======== Data extract ========
@[simp] theorem setXNow_run : (h.setXNow r v).run = h.run := setX_run h r v
@[simp] theorem setXNow_gang : (h.setXNow r v).gang = h.gang := setX_gang h r v
@[simp] theorem setXNow_g : (h.setXNow r v).g = h.g := setX_g h r v
@[simp] theorem setXNow_pc : (h.setXNow r v).pc = h.pc := setX_pc h r v
@[simp] theorem setXNow_v : (h.setXNow r v).v = h.v := setX_v h r v
@[simp] theorem setXNow_m : (h.setXNow r v).m = h.m := setX_m h r v
@[simp] theorem setXNow_h : (h.setXNow r v).h = h.h := setX_h h r v
@[simp] theorem setXNow_vl : (h.setXNow r v).vl = h.vl := setX_vl h r v
@[simp] theorem setXNow_vvl : (h.setXNow r v).vvl = h.vvl := setX_vvl h r v
@[simp] theorem setXNow_vlPending : (h.setXNow r v).vlPending = h.vlPending := setX_vlPending h r v
@[simp] theorem setXNow_vcfg : (h.setXNow r v).vcfg = h.vcfg := setX_vcfg h r v
@[simp] theorem setXNow_vstart : (h.setXNow r v).vstart = h.vstart := setX_vstart h r v
@[simp] theorem setXNow_gshift : (h.setXNow r v).gshift = h.gshift := setX_gshift h r v
@[simp] theorem setXNow_first : (h.setXNow r v).first = h.first := setX_first h r v
@[simp] theorem setXNow_count : (h.setXNow r v).count = h.count := setX_count h r v
@[simp] theorem setXNow_flags : (h.setXNow r v).flags = h.flags := setX_flags h r v
@[simp] theorem setXNow_nohint : (h.setXNow r v).nohint = h.nohint := setX_nohint h r v
@[simp] theorem setXNow_dyn : (h.setXNow r v).dyn = h.dyn := setX_dyn h r v
@[simp] theorem setXNow_srseed : (h.setXNow r v).srseed = h.srseed := setX_srseed h r v
@[simp] theorem setXNow_fstk : (h.setXNow r v).fstk = h.fstk := setX_fstk h r v
@[simp] theorem setXNow_vcp0 : (h.setXNow r v).vcp0 = h.vcp0 := setX_vcp0 h r v
@[simp] theorem setXNow_tvec : (h.setXNow r v).tvec = h.tvec := setX_tvec h r v
@[simp] theorem setXNow_tcause : (h.setXNow r v).tcause = h.tcause := setX_tcause h r v
@[simp] theorem setXNow_tpc : (h.setXNow r v).tpc = h.tpc := setX_tpc h r v
@[simp] theorem setXNow_tval : (h.setXNow r v).tval = h.tval := setX_tval h r v
@[simp] theorem setXNow_tstat : (h.setXNow r v).tstat = h.tstat := setX_tstat h r v
@[simp] theorem setXNow_cg : (h.setXNow r v).cg = h.cg := setX_cg h r v
@[simp] theorem setXNow_ufcount : (h.setXNow r v).ufcount = h.ufcount := setX_ufcount h r v
@[simp] theorem setXNow_asid : (h.setXNow r v).asid = h.asid := setX_asid h r v
@[simp] theorem setXNow_ptbase : (h.setXNow r v).ptbase = h.ptbase := setX_ptbase h r v
@[simp] theorem setXNow_fqbase : (h.setXNow r v).fqbase = h.fqbase := setX_fqbase h r v
@[simp] theorem setXNow_keydom : (h.setXNow r v).keydom = h.keydom := setX_keydom h r v
@[simp] theorem setXNow_rep : (h.setXNow r v).rep = h.rep := setX_rep h r v
@[simp] theorem setXNow_entered : (h.setXNow r v).entered = h.entered := setX_entered h r v
@[simp] theorem setXNow_held : (h.setXNow r v).held = h.held := setX_held h r v
@[simp] theorem setXNow_heldVl : (h.setXNow r v).heldVl = h.heldVl := setX_heldVl h r v
@[simp] theorem setXNow_heldVvl : (h.setXNow r v).heldVvl = h.heldVvl := setX_heldVvl h r v
@[simp] theorem setXNow_heldPending : (h.setXNow r v).heldPending = h.heldPending := setX_heldPending h r v
@[simp] theorem setXNow_tokens : (h.setXNow r v).tokens = h.tokens := setX_tokens h r v
@[simp] theorem setXNow_resv : (h.setXNow r v).resv = h.resv := setX_resv h r v
@[simp] theorem setXNow_cursor : (h.setXNow r v).cursor = h.cursor := setX_cursor h r v
@[simp] theorem setXNow_splits : (h.setXNow r v).splits = h.splits := setX_splits h r v
@[simp] theorem setXNow_skip : (h.setXNow r v).skip = h.skip := setX_skip h r v
@[simp] theorem setXNow_member : (h.setXNow r v).member = h.member := setX_member h r v
@[simp] theorem setXNow_parent : (h.setXNow r v).parent = h.parent := setX_parent h r v
@[simp] theorem setXNow_index : (h.setXNow r v).index = h.index := setX_index h r v
@[simp] theorem setXNow_maint : (h.setXNow r v).maint = h.maint := setX_maint h r v
@[simp] theorem setXNow_fences : (h.setXNow r v).fences = h.fences := setX_fences h r v
@[simp] theorem setXNow_colls : (h.setXNow r v).colls = h.colls := setX_colls h r v
@[simp] theorem setXNow_tflags : (h.setXNow r v).tflags = h.tflags := setX_tflags h r v
@[simp] theorem setXNow_badv : (h.setXNow r v).badv = h.badv := setX_badv h r v
@[simp] theorem setXNow_badh : (h.setXNow r v).badh = h.badh := setX_badh h r v
@[simp] theorem setXNow_callRd : (h.setXNow r v).callRd = h.callRd := setX_callRd h r v
@[simp] theorem setXNow_answer : (h.setXNow r v).answer = h.answer := setX_answer h r v
@[simp] theorem setXNow_members : (h.setXNow r v).members = h.members := setX_members h r v
@[simp] theorem setXNow_convoy : (h.setXNow r v).convoy = h.convoy := setX_convoy h r v
@[simp] theorem setXNow_noRoom : (h.setXNow r v).noRoom = h.noRoom := setX_noRoom h r v
@[simp] theorem setXNow_dueAt : (h.setXNow r v).dueAt = h.dueAt := setX_dueAt h r v
@[simp] theorem setXNow_move : (h.setXNow r v).move = h.move := setX_move h r v
@[simp] theorem setXNow_ending : (h.setXNow r v).ending = h.ending := setX_ending h r v
@[simp] theorem getX_setXNow : (h.setXNow r v).getX q = (h.setX r v).getX q := rfl
@[simp] theorem getG_setXNow : (h.setXNow r v).getG q = h.getG q := getG_setX h r q v
/-- With nothing queued a scalar write of x(r) is the plain one. -/
theorem setXNow_idle (hv : h.viq = []) : h.setXNow r v = h.setX r v := by
  unfold Hart.setXNow; rw [hv]; rw [← setX_viq h r v] at hv; rw [List.map_nil, ← hv]
@[simp] theorem closePass_run : (h.closePass next).run = h.run := by
  unfold Hart.closePass; dsimp only; split_ifs <;> simp
@[simp] theorem closePass_gang : (h.closePass next).gang = h.gang := by
  unfold Hart.closePass; dsimp only; split_ifs <;> simp
@[simp] theorem closePass_g : (h.closePass next).g = h.g := by
  unfold Hart.closePass; dsimp only; split_ifs <;> simp
@[simp] theorem closePass_v : (h.closePass next).v = h.v := by
  unfold Hart.closePass; dsimp only; split_ifs <;> simp
@[simp] theorem closePass_m : (h.closePass next).m = h.m := by
  unfold Hart.closePass; dsimp only; split_ifs <;> simp
@[simp] theorem closePass_h : (h.closePass next).h = h.h := by
  unfold Hart.closePass; dsimp only; split_ifs <;> simp
@[simp] theorem closePass_vl : (h.closePass next).vl = h.vl := by
  unfold Hart.closePass; dsimp only; split_ifs <;> simp
@[simp] theorem closePass_vvl : (h.closePass next).vvl = h.vvl := by
  unfold Hart.closePass; dsimp only; split_ifs <;> simp
@[simp] theorem closePass_vlPending : (h.closePass next).vlPending = h.vlPending := by
  unfold Hart.closePass; dsimp only; split_ifs <;> simp
@[simp] theorem closePass_vcfg : (h.closePass next).vcfg = h.vcfg := by
  unfold Hart.closePass; dsimp only; split_ifs <;> simp
@[simp] theorem closePass_vstart : (h.closePass next).vstart = h.vstart := by
  unfold Hart.closePass; dsimp only; split_ifs <;> simp
@[simp] theorem closePass_gshift : (h.closePass next).gshift = h.gshift := by
  unfold Hart.closePass; dsimp only; split_ifs <;> simp
@[simp] theorem closePass_first : (h.closePass next).first = h.first := by
  unfold Hart.closePass; dsimp only; split_ifs <;> simp
@[simp] theorem closePass_count : (h.closePass next).count = h.count := by
  unfold Hart.closePass; dsimp only; split_ifs <;> simp
@[simp] theorem closePass_flags : (h.closePass next).flags = h.flags := by
  unfold Hart.closePass; dsimp only; split_ifs <;> simp
@[simp] theorem closePass_nohint : (h.closePass next).nohint = h.nohint := by
  unfold Hart.closePass; dsimp only; split_ifs <;> simp
@[simp] theorem closePass_dyn : (h.closePass next).dyn = h.dyn := by
  unfold Hart.closePass; dsimp only; split_ifs <;> simp
@[simp] theorem closePass_srseed : (h.closePass next).srseed = h.srseed := by
  unfold Hart.closePass; dsimp only; split_ifs <;> simp
@[simp] theorem closePass_fstk : (h.closePass next).fstk = h.fstk := by
  unfold Hart.closePass; dsimp only; split_ifs <;> simp
@[simp] theorem closePass_vcp0 : (h.closePass next).vcp0 = h.vcp0 := by
  unfold Hart.closePass; dsimp only; split_ifs <;> simp
@[simp] theorem closePass_tvec : (h.closePass next).tvec = h.tvec := by
  unfold Hart.closePass; dsimp only; split_ifs <;> simp
@[simp] theorem closePass_tcause : (h.closePass next).tcause = h.tcause := by
  unfold Hart.closePass; dsimp only; split_ifs <;> simp
@[simp] theorem closePass_tpc : (h.closePass next).tpc = h.tpc := by
  unfold Hart.closePass; dsimp only; split_ifs <;> simp
@[simp] theorem closePass_tval : (h.closePass next).tval = h.tval := by
  unfold Hart.closePass; dsimp only; split_ifs <;> simp
@[simp] theorem closePass_tstat : (h.closePass next).tstat = h.tstat := by
  unfold Hart.closePass; dsimp only; split_ifs <;> simp
@[simp] theorem closePass_cg : (h.closePass next).cg = h.cg := by
  unfold Hart.closePass; dsimp only; split_ifs <;> simp
@[simp] theorem closePass_ufcount : (h.closePass next).ufcount = h.ufcount := by
  unfold Hart.closePass; dsimp only; split_ifs <;> simp
@[simp] theorem closePass_asid : (h.closePass next).asid = h.asid := by
  unfold Hart.closePass; dsimp only; split_ifs <;> simp
@[simp] theorem closePass_ptbase : (h.closePass next).ptbase = h.ptbase := by
  unfold Hart.closePass; dsimp only; split_ifs <;> simp
@[simp] theorem closePass_fqbase : (h.closePass next).fqbase = h.fqbase := by
  unfold Hart.closePass; dsimp only; split_ifs <;> simp
@[simp] theorem closePass_keydom : (h.closePass next).keydom = h.keydom := by
  unfold Hart.closePass; dsimp only; split_ifs <;> simp
@[simp] theorem closePass_viq : (h.closePass next).viq = h.viq := by
  unfold Hart.closePass; dsimp only; split_ifs <;> simp
@[simp] theorem closePass_entered : (h.closePass next).entered = h.entered := by
  unfold Hart.closePass; dsimp only; split_ifs <;> simp
@[simp] theorem closePass_held : (h.closePass next).held = h.held := by
  unfold Hart.closePass; dsimp only; split_ifs <;> simp
@[simp] theorem closePass_heldVl : (h.closePass next).heldVl = h.heldVl := by
  unfold Hart.closePass; dsimp only; split_ifs <;> simp
@[simp] theorem closePass_heldVvl : (h.closePass next).heldVvl = h.heldVvl := by
  unfold Hart.closePass; dsimp only; split_ifs <;> simp
@[simp] theorem closePass_heldPending : (h.closePass next).heldPending = h.heldPending := by
  unfold Hart.closePass; dsimp only; split_ifs <;> simp
@[simp] theorem closePass_tokens : (h.closePass next).tokens = h.tokens := by
  unfold Hart.closePass; dsimp only; split_ifs <;> simp
@[simp] theorem closePass_resv : (h.closePass next).resv = h.resv := by
  unfold Hart.closePass; dsimp only; split_ifs <;> simp
@[simp] theorem closePass_cursor : (h.closePass next).cursor = h.cursor := by
  unfold Hart.closePass; dsimp only; split_ifs <;> simp
@[simp] theorem closePass_splits : (h.closePass next).splits = h.splits := by
  unfold Hart.closePass; dsimp only; split_ifs <;> simp
@[simp] theorem closePass_skip : (h.closePass next).skip = h.skip := by
  unfold Hart.closePass; dsimp only; split_ifs <;> simp
@[simp] theorem closePass_member : (h.closePass next).member = h.member := by
  unfold Hart.closePass; dsimp only; split_ifs <;> simp
@[simp] theorem closePass_parent : (h.closePass next).parent = h.parent := by
  unfold Hart.closePass; dsimp only; split_ifs <;> simp
@[simp] theorem closePass_index : (h.closePass next).index = h.index := by
  unfold Hart.closePass; dsimp only; split_ifs <;> simp
@[simp] theorem closePass_maint : (h.closePass next).maint = h.maint := by
  unfold Hart.closePass; dsimp only; split_ifs <;> simp
@[simp] theorem closePass_fences : (h.closePass next).fences = h.fences := by
  unfold Hart.closePass; dsimp only; split_ifs <;> simp
@[simp] theorem closePass_colls : (h.closePass next).colls = h.colls := by
  unfold Hart.closePass; dsimp only; split_ifs <;> simp
@[simp] theorem closePass_tflags : (h.closePass next).tflags = h.tflags := by
  unfold Hart.closePass; dsimp only; split_ifs <;> simp
@[simp] theorem closePass_badv : (h.closePass next).badv = h.badv := by
  unfold Hart.closePass; dsimp only; split_ifs <;> simp
@[simp] theorem closePass_badh : (h.closePass next).badh = h.badh := by
  unfold Hart.closePass; dsimp only; split_ifs <;> simp
@[simp] theorem closePass_callRd : (h.closePass next).callRd = h.callRd := by
  unfold Hart.closePass; dsimp only; split_ifs <;> simp
@[simp] theorem closePass_answer : (h.closePass next).answer = h.answer := by
  unfold Hart.closePass; dsimp only; split_ifs <;> simp
@[simp] theorem closePass_members : (h.closePass next).members = h.members := by
  unfold Hart.closePass; dsimp only; split_ifs <;> simp
@[simp] theorem closePass_convoy : (h.closePass next).convoy = h.convoy := by
  unfold Hart.closePass; dsimp only; split_ifs <;> simp
@[simp] theorem closePass_noRoom : (h.closePass next).noRoom = h.noRoom := by
  unfold Hart.closePass; dsimp only; split_ifs <;> simp
@[simp] theorem closePass_dueAt : (h.closePass next).dueAt = h.dueAt := by
  unfold Hart.closePass; dsimp only; split_ifs <;> simp
@[simp] theorem closePass_move : (h.closePass next).move = h.move := by
  unfold Hart.closePass; dsimp only; split_ifs <;> simp
@[simp] theorem closePass_ending : (h.closePass next).ending = h.ending := by
  unfold Hart.closePass; dsimp only; split_ifs <;> simp
/-- The end of a pass changes no x register but its count register. -/
theorem getX_closePass_other (hq : q ≠ h.rep.reg.toNat) : (h.closePass next).getX q = h.getX q := by
  unfold Hart.closePass
  dsimp only
  split_ifs <;> exact getX_setX_other _ _ _ _ hq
========
Work request — Start at the first line of the data above. Stop after the line containing "setX_tcause h r v", reproducing each line exactly and adding nothing.

Answer below —
@[simp] theorem setXNow_run : (h.setXNow r v).run = h.run := setX_run h r v
@[simp] theorem setXNow_gang : (h.setXNow r v).gang = h.gang := setX_gang h r v
@[simp] theorem setXNow_g : (h.setXNow r v).g = h.g := setX_g h r v
@[simp] theorem setXNow_pc : (h.setXNow r v).pc = h.pc := setX_pc h r v
@[simp] theorem setXNow_v : (h.setXNow r v).v = h.v := setX_v h r v
@[simp] theorem setXNow_m : (h.setXNow r v).m = h.m := setX_m h r v
@[simp] theorem setXNow_h : (h.setXNow r v).h = h.h := setX_h h r v
@[simp] theorem setXNow_vl : (h.setXNow r v).vl = h.vl := setX_vl h r v
@[simp] theorem setXNow_vvl : (h.setXNow r v).vvl = h.vvl := setX_vvl h r v
@[simp] theorem setXNow_vlPending : (h.setXNow r v).vlPending = h.vlPending := setX_vlPending h r v
@[simp] theorem setXNow_vcfg : (h.setXNow r v).vcfg = h.vcfg := setX_vcfg h r v
@[simp] theorem setXNow_vstart : (h.setXNow r v).vstart = h.vstart := setX_vstart h r v
@[simp] theorem setXNow_gshift : (h.setXNow r v).gshift = h.gshift := setX_gshift h r v
@[simp] theorem setXNow_first : (h.setXNow r v).first = h.first := setX_first h r v
@[simp] theorem setXNow_count : (h.setXNow r v).count = h.count := setX_count h r v
@[simp] theorem setXNow_flags : (h.setXNow r v).flags = h.flags := setX_flags h r v
@[simp] theorem setXNow_nohint : (h.setXNow r v).nohint = h.nohint := setX_nohint h r v
@[simp] theorem setXNow_dyn : (h.setXNow r v).dyn = h.dyn := setX_dyn h r v
@[simp] theorem setXNow_srseed : (h.setXNow r v).srseed = h.srseed := setX_srseed h r v
@[simp] theorem setXNow_fstk : (h.setXNow r v).fstk = h.fstk := setX_fstk h r v
@[simp] theorem setXNow_vcp0 : (h.setXNow r v).vcp0 = h.vcp0 := setX_vcp0 h r v
@[simp] theorem setXNow_tvec : (h.setXNow r v).tvec = h.tvec := setX_tvec h r v
@[simp] theorem setXNow_tcause : (h.setXNow r v).tcause = h.tcause := setX_tcause h r v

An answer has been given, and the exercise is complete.